About this task: Starting at the top of the data and ending with the line that holds "def Thread.holds (t", transcribe each line exactly; include both ends.

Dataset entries
-- ==== Sys2Proof/Machine/CtxEngine.lean ====
section
/-! DEFINITION. The context engine (19 R400 to R404; 05 R145): commands start at a write of CTL with GO, and end at
CONTEXT_ENGINE_DONE. -/

namespace Sys2Proof.Machine

/-! ## Preconditions -/

/-- Whether a thread holds a context. -/
def Thread.holds (t : Thread) : Bool := t.run != .free

/-- Whether an operation's preconditions hold (R400). -/
def State.ceReady (s : State) (c : Word) : Bool :=
  let quiesced := (s.part (ctlPart c)).mode == .quiesced
  match s.ceThread c with
  | none => if 7 ≤ ctlOp c then quiesced && ctlOp c ≤ 8 else false
  | some tid =>
    let t := s.th tid
    match ctlOp c with
    | 1 => t.holds && !t.ceHalted
    | 2 => t.holds && t.ceHalted
    | 3 => s.isFree tid
    | 4 => t.holds && t.ceHalted
    | 5 => t.holds && t.refused.isSome
    | 6 => t.holds && t.ceHalted
    | 7 => quiesced
    | 8 => quiesced
    | _ => false

/-! ## Starting -/

/-- Ends the commands of a thread that wait for other members: CAUSE 11, DET 4 (15 R326; 17 R359). As every command, each is performed behind
what its issue released (05 R135); one held back is ended when the halt is tried again. -/
def State.endMembers (s : State) (tid : Nat) : State :=
  (s.cmds.filter fun c => c.tid == tid).foldl (fun (s : State) c =>
    match c.op with
    | .creduce | .cgather | .cxpar => s.runCmd tid c.ctx c.num fun s c =>
        s.endCmd c (if coRec c.record % 32 = 0 then coRec c.record else 0) ⟨0, cShortfall, 0, 4, 0, 0, collCount c.op c.record⟩
    | .skxchg => s.runCmd tid c.ctx c.num fun s c =>
        s.endCmd c (if skRec c.record % 32 = 0 then skRec c.record else 0) (xchgEnd 4)
    | _ => s) s

/-- The front end of a thread that the owner halts stops fetching. An instruction that has started is trimmed at an element boundary, or keeps
ES (19 R398); whether the next is such an instruction, and the element, are free choices. -/
def State.haltFront (s : State) (tid : Nat) : State :=
  let c := s.fresh
  let s := c.2
  s.setTh tid { s.th tid with noFetch := true, cut := if Config.freeBit c.1 then (Config.freeWord c.1).toNat else 0 }

/-- A command names a context: a completed save is no longer the last one (20 R420). -/
def State.ceNamed (s : State) (c : Word) : State :=
  match s.ceThread c with
  | some tid => if ctlOp c = 0 ∨ ctlOp c = 7 ∨ ctlOp c = 8 then s else s.setTh tid { s.th tid with fullSave := false }
  | none => s

/-- A write of a slot's CTL (R400): ignored while the slot is busy; with GO it starts the operation, or refuses it with STAT 1. -/
def State.ceWrite (s : State) (n : Nat) (c : Word) : State :=
  let x := s.ceSlot n
  if x.busy then s
  else
    let s := s.setCe n { x with ctl := ctlKeep c }
    if !c.getLsbD 42 then s
    else if ctlOp c = 0 then s.ceEnd n 0 0
    else
    let s := s.ceNamed c
    if !s.ceReady c then s.ceEnd n 1 0
    else
      let x := s.ceSlot n
      let s := s.setCe n { x with busy := true, stat := 0, res := 0 }
      match ctlOp c, s.ceThread c with
      | 1, some tid => (s.haltFront tid).endMembers tid
      | _, _ => s

/-- A write of CTL with GO and an operation code. -/
def State.ceStart (s : State) (n op : Nat) (c : Word) : State := s.ceWrite n (setBits (setBits c 35 32 op) 42 42 1)

def execContextHalt (slot : BitVec 3) (ctl : Word) (s : State) : Out := .next (s.ceStart slot.toNat 1 ctl)
def execContextSave (slot : BitVec 3) (ctl : Word) (s : State) : Out := .next (s.ceStart slot.toNat 2 ctl)
def execContextRestore (slot : BitVec 3) (ctl : Word) (s : State) : Out := .next (s.ceStart slot.toNat 3 ctl)
def execContextResume (slot : BitVec 3) (ctl : Word) (s : State) : Out := .next (s.ceStart slot.toNat 4 ctl)
def execCtxRetry (slot : BitVec 3) (ctl : Word) (s : State) : Out := .next (s.ceStart slot.toNat 5 ctl)
def execAbandon (slot : BitVec 3) (ctl : Word) (s : State) : Out := .next (s.ceStart slot.toNat 6 ctl)
def execExportWalker (slot : BitVec 3) (ctl : Word) (s : State) : Out := .next (s.ceStart slot.toNat 7 ctl)
def execImportWalker (slot : BitVec 3) (ctl : Word) (s : State) : Out := .next (s.ceStart slot.toNat 8 ctl)

/-- A reserved operation, 9 to 15 as CTL has it: refused with STAT 1. -/
def execContextEngineReserved (slot : BitVec 3) (ctl : Word) (s : State) : Out :=
  .next (s.ceStart slot.toNat (9 + (ctlOp ctl + 7) % 16 % 7) ctl)

/-! ## Ending -/

/-- halt (R400): the context is at an instruction boundary once its accepted commands and its accesses are performed (05 R145; 04
R115); it keeps its lanes and the tile unit, and gives up its leave (20 R418). An operation that has acted outside the module, or runs to
completion, is first finished (04 R104; 18 R387). -/
def State.ceHalt (s : State) (n tid : Nat) : State :=
  let s := s.endMembers tid
  if (s.cmds.any fun c => c.tid == tid) || s.kept tid then s
  else match s.quiet tid with
    | none => s
    | some s =>
      let s := (s.squash tid).dropTileLeave tid
      (s.setTh tid { s.th tid with ceHalted := true, noFetch := false, fullSave := false }).ceEnd n 0 0

/-- A save or its repetition, by the CTL and ADDR it was asked with (R401). -/
def State.ceSave (s : State) (n tid : Nat) (c addr : Word) : State :=
  match s.saveImage tid (ctlPart c) (ctlSpa c) addr.toNat (ctlPrt c) (ctlScr c) with
  | .wait => s
  | .refused code a s =>
    let s := s.setTh tid { s.th tid with refused := some (addr, ctlKeep c), refAside := false, fullSave := false }
    let s := if code = 2 then s.postHold tid { s.recFor tid true 7 with gpa := w64 a } else s
    s.ceEnd n code (if code = 2 then a else 0)
  | .done size s =>
    (s.setTh tid { s.th tid with refused := none, fullSave := ctlPrt c && ctlScr c }).ceEnd n 0 size

/-- The repetition of a refused set-aside save: the context is then set aside (R402; log entry 38). -/
def State.retryAside (s : State) (n tid part : Nat) : State :=
  match s.saveImage tid part false (s.slotOf part tid) false false with
  | .wait => s
  | .refused code a s =>
    (s.postHold tid { s.recFor tid true 7 with gpa := w64 a }).ceEnd n code (if code = 2 then a else 0)
  | .done size s =>
    let t := s.th tid
    let a : Aside := ⟨tid, t.lq, s.held tid, t.run == .suspended, t.fseq, t.fOwner, t.tile, t.recs⟩
    let s := (s.setTh tid { t with
      run := .free, ceHalted := false, refused := none, refAside := false, fullSave := false, debt := 0 }).setHeld tid 0
    (s.setPart part { s.part part with aside := (s.part part).aside ++ [a] }).ceEnd n 0 size

/-- restore (R403): the image's context, halted. The places of its binding records are not in the image: they are free values. -/
def State.ceRestore (s : State) (n tid : Nat) (c addr : Word) : State :=
  match s.readImage tid (ctlPart c) (ctlSpa c) addr.toNat with
  | (.error none, s) => s
  | (.error (some (code, a)), s) => s.ceEnd n code (if code = 2 then a else 0)
  | (.ok img, s') =>
    if imgOpt img 1 && s.boardTaken (pairOf tid) then s else
    let s := s'
    let k := s.freeCtr
    let s := { s with freeCtr := k + 8 }
    ((s.putImage_ tid img true ((List.range 8).map fun j => Config.freeWord (k + j))).relive tid).ceEnd n 0 0

/-- resume (R400): the context runs, a kept replay first. A context stopped by `halt` still waits for its replay (09 R220); one whose
record is not yet posted stays stopped (R392). -/
def State.ceResume (s : State) (n tid : Nat) : State :=
  let t := s.th tid
  let kept := match t.replay with
    | some r => r.cond.isNone && (s.replayFits tid r).1
    | none => false
  let run : Run := if !t.toPost.isEmpty then t.run else if kept then .running
    else match t.run with
      | .suspended => .running
      | .doubleTrap => .running
      | r => r
  let s := s.setTh tid { t with
    ceHalted := false, refused := none, refAside := false, fullSave := false, run := run, replay := if kept then none else t.replay }
  let s := if t.tile && !t.leave && !t.leaveAsked then s.askLeave ⟨tid, true, 0, 0, tileWeight, false⟩ else s
  s.ceEnd n 0 0

/-- Writes the walker block of a partition (R404). -/
def State.ceExport (s : State) (n : Nat) (c addr : Word) : State :=
  match s.imageRange (ctlPart c) (ctlSpa c) addr.toNat 0x8000 true with
  | (.wait, _) => s
  | (.stat code a, s) => s.ceEnd n code (if code = 2 then a else 0)
  | (.ok pas, s) => (s.putImagePages pas (s.part (ctlPart c)).walkerBlock).ceEnd n 0 0

/-- Reads a walker block into the launch queues of a partition (R404). -/
def State.ceImport (s : State) (n : Nat) (c addr : Word) : State :=
  match s.imageRange (ctlPart c) (ctlSpa c) addr.toNat 0x8000 false with
  | (.wait, _) => s
  | (.stat code a, s) => s.ceEnd n code (if code = 2 then a else 0)
  | (.ok pas, s) =>
    let img := s.getImagePages pas
    if s.pagesLost pas then s.ceEnd n 8 0
    else if wkBad (s.part (ctlPart c)) img then s.ceEnd n 4 0
    else (s.importWalk (ctlPart c) img).ceEnd n 0 0

/-- CONTEXT_ENGINE_DONE: a slot's operation completes; one whose preconditions no longer hold is refused. -/
def execContextEngineDone (slot : BitVec 3) (s : State) : Out :=
  let n := slot.toNat
  let x := s.ceSlot n
  let c := x.ctl
  .next (
    if !x.busy then s
    else if !s.ceReady c then s.ceEnd n 1 0
    else match ctlOp c, s.ceThread c with
      | 1, some tid => s.ceHalt n tid
      | 2, some tid => s.ceSave n tid c x.addr
      | 3, some tid => s.ceRestore n tid c x.addr
      | 4, some tid => s.ceResume n tid
      | 5, some tid =>
        if (s.th tid).refAside then s.retryAside n tid (ctlPart c)
        else (match (s.th tid).refused with
          | some (addr, c') => s.ceSave n tid (setBits c' 35 32 2) addr
          | none => s.ceEnd n 1 0)
      | 6, some tid => (s.endContext tid).ceEnd n 0 0
      | 7, _ => s.ceExport n c x.addr
      | _, _ => s.ceImport n c x.addr)

end Sys2Proof.Machine
end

Solution to this task:
-- ==== Sys2Proof/Machine/CtxEngine.lean ====
section
/-! DEFINITION. The context engine (19 R400 to R404; 05 R145): commands start at a write of CTL with GO, and end at
CONTEXT_ENGINE_DONE. -/

namespace Sys2Proof.Machine

/-! ## Preconditions -/

/-- Whether a thread holds a context. -/
def Thread.holds (t : Thread) : Bool := t.run != .free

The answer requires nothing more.